Q7. How do you think Lean Kanban India conference is contributing to the Kanban world of change?

David: Lean Kanban India is attracting top international speakers and has a world class program. It is serving a role of raising awareness within the Indian market and providing Indians with access to new techniques and concepts that they would not be able to get anywhere else. Agile conferences do not cover Kanban or if they do it is shallow superficial coverage that fails to communicate the breadth and depth and the great economic value to be obtained from fully embracing the Kanban Method and Enterprise Services Planning.

Q8. How is your experience working with INNOVATION ROOTS as organisers of Lean Kanban India conference?

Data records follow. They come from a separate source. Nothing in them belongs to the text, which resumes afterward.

-- ==== Sys2Proof/Machine/Program.lean ====
section
/-! DEFINITION. The host's programs: the lines of 30_encoding.md R80, the pseudo-instructions of R81, and their assembly
into the events the block receives. The block never sees a line. -/

namespace Sys2Proof.Machine

/-- The mnemonics that take no byte (R71, R80). -/
inductive PlainMnemonic where
  | nop
  | crcInit
  | txStart
  | txEnd
  | rxStart
  | rxEnd
  | softReset
  deriving DecidableEq, Repr

/-- The mnemonics that take a byte (R71, R80). -/
inductive ByteMnemonic where
  | crcByte
  | txByte
  | rxByte
  deriving DecidableEq, Repr

/-- A line of a program (R80, R81). Numbers are as written, so a line can be wrong. -/
inductive Line where
  /-- `W <reg>, <value32>` -/
  | write (r : Reg) (v : Nat)
  /-- `R <reg>` -/
  | read (r : Reg)
  /-- `R <reg> -> <expected>`, a read with the value the rules give. -/
  | readExpecting (r : Reg) (v : Nat)
  /-- `<MNEMONIC>` -/
  | plain (m : PlainMnemonic)
  /-- `<MNEMONIC> <byte>` -/
  | byte (m : ByteMnemonic) (b : Nat)
  /-- `; comment` -/
  | comment (text : String)
  /-- `CRC16 b0, ..., bn-1`, without the read of its result (log 15) -/
  | crc16 (bs : List Nat)
  /-- `ENCODE b0, ..., bn-1` -/
  | encode (bs : List Nat)
  /-- `DECODE r0, ..., rm-1` -/
  | decode (rs : List Nat)
  /-- `DRAIN_TX` -/
  | drainTx
  /-- `DRAIN_RX` -/
  | drainRx
  deriving DecidableEq, Repr

/-- A DATA byte outside 0 to 255 is an assembly error (R81). -/
def bytesWellFormed (bs : List Nat) : Bool := bs.all (fun b => decide (b < 256))

/-- Values are 32 bits and bytes 8 bits (R80, R81). -/
def Line.wellFormed (l : Line) : Bool :=
  match l with
  | .write _ v => decide (v < 2 ^ 32)
  | .read _ => true
  | .readExpecting _ v => decide (v < 2 ^ 32)
  | .plain _ => true
  | .byte _ b => decide (b < 256)
  | .comment _ => true
  | .crc16 bs => bytesWellFormed bs
  | .encode bs => bytesWellFormed bs
  | .decode rs => bytesWellFormed rs
  | .drainTx => true
  | .drainRx => true

/-- The command of a mnemonic without a byte. -/
def PlainMnemonic.command (m : PlainMnemonic) : Instr :=
  match m with
  | .nop => .nop
  | .crcInit => .crcInit
  | .txStart => .txStart
  | .txEnd => .txEnd
  | .rxStart => .rxStart
  | .rxEnd => .rxEnd
  | .softReset => .softReset

/-- The command of a mnemonic and its byte. -/
def ByteMnemonic.command (m : ByteMnemonic) (b : Byte) : Instr :=
  match m with
  | .crcByte => .crcByte b
  | .txByte => .txByte b
  | .rxByte => .rxByte b

/-- The commands of `CRC16` (R81): CRC_INIT and the CRC_BYTEs. DESIGN CHOICE (log 15): the read `R CRC` that gives the
result is a line of its own and no part of the expansion. -/
def crc16Commands (bs : List Byte) : List Instr := .crcInit :: bs.map .crcByte

/-- The commands of `ENCODE` (R81). -/
def encodeCommands (bs : List Byte) : List Instr := .txStart :: bs.map .txByte ++ [.txEnd]

/-- The commands of `DECODE` (R81). -/
def decodeCommands (rs : List Byte) : List Instr := .rxStart :: rs.map .rxByte ++ [.rxEnd]

/-- A command line is exactly one write of the command's word to CMD (R80). -/
def commandEvents (p : Params) (is : List Instr) : List HostEvent := is.map (fun i => commandEvent p (Sys2Proof.encode i))

/-- The bytes a line names. -/
def toBytes (bs : List Nat) : List Byte := bs.map (BitVec.ofNat 8)

/-- The events of a well-formed line. -/
def Line.events (p : Params) (l : Line) : List HostEvent :=
  match l with
  | .write r v => [.access (writeAccess p r (BitVec.ofNat 32 v))]
  | .read r => [.access (readAccess p r)]
  | .readExpecting r _ => [.access (readAccess p r)]
  | .plain m => commandEvents p [m.command]
  | .byte m b => commandEvents p [m.command (BitVec.ofNat 8 b)]
  | .comment _ => []
  | .crc16 bs => commandEvents p (crc16Commands (toBytes bs))
  | .encode bs => commandEvents p (encodeCommands (toBytes bs))
  | .decode rs => commandEvents p (decodeCommands (toBytes rs))
  | .drainTx => [.drainTx]
  | .drainRx => [.drainRx]

/-- A program's events, or none where a line is an assembly error (R80, R81). -/
def assemble (p : Params) (ls : List Line) : Option (List HostEvent) :=
  if ls.all Line.wellFormed then some (ls.flatMap (Line.events p)) else none

/-- The host goes on with these events after what it has still to do. -/
def State.withProgram (s : State) (es : List HostEvent) : State := { s with pending := s.pending ++ es }

end Sys2Proof.Machine
end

David: INNOVATION ROOTS has been a good partner for us and together with Digite has provided an event that has embraced our brand values and represented the Kanban Method admirably in the Indian market.

 

 

David J Anderson is a thought leader in managing effective teams. He leads a consulting, training and publishing and event planning business dedicated to developing, promoting and implementing sustainable evolutionary approaches for management of knowledge workers. He has 30+ years experience in the high technology industry starting with computer games in the early 1980’s. He has led software teams delivering superior productivity and quality using innovative agile methods at large companies such as Sprint and Motorola. David is the pioneer of the Kanban Method, an approach to evolutionary to improvement, and Enterprise Services Planning, a system of management for modern businesses operating in complex environments.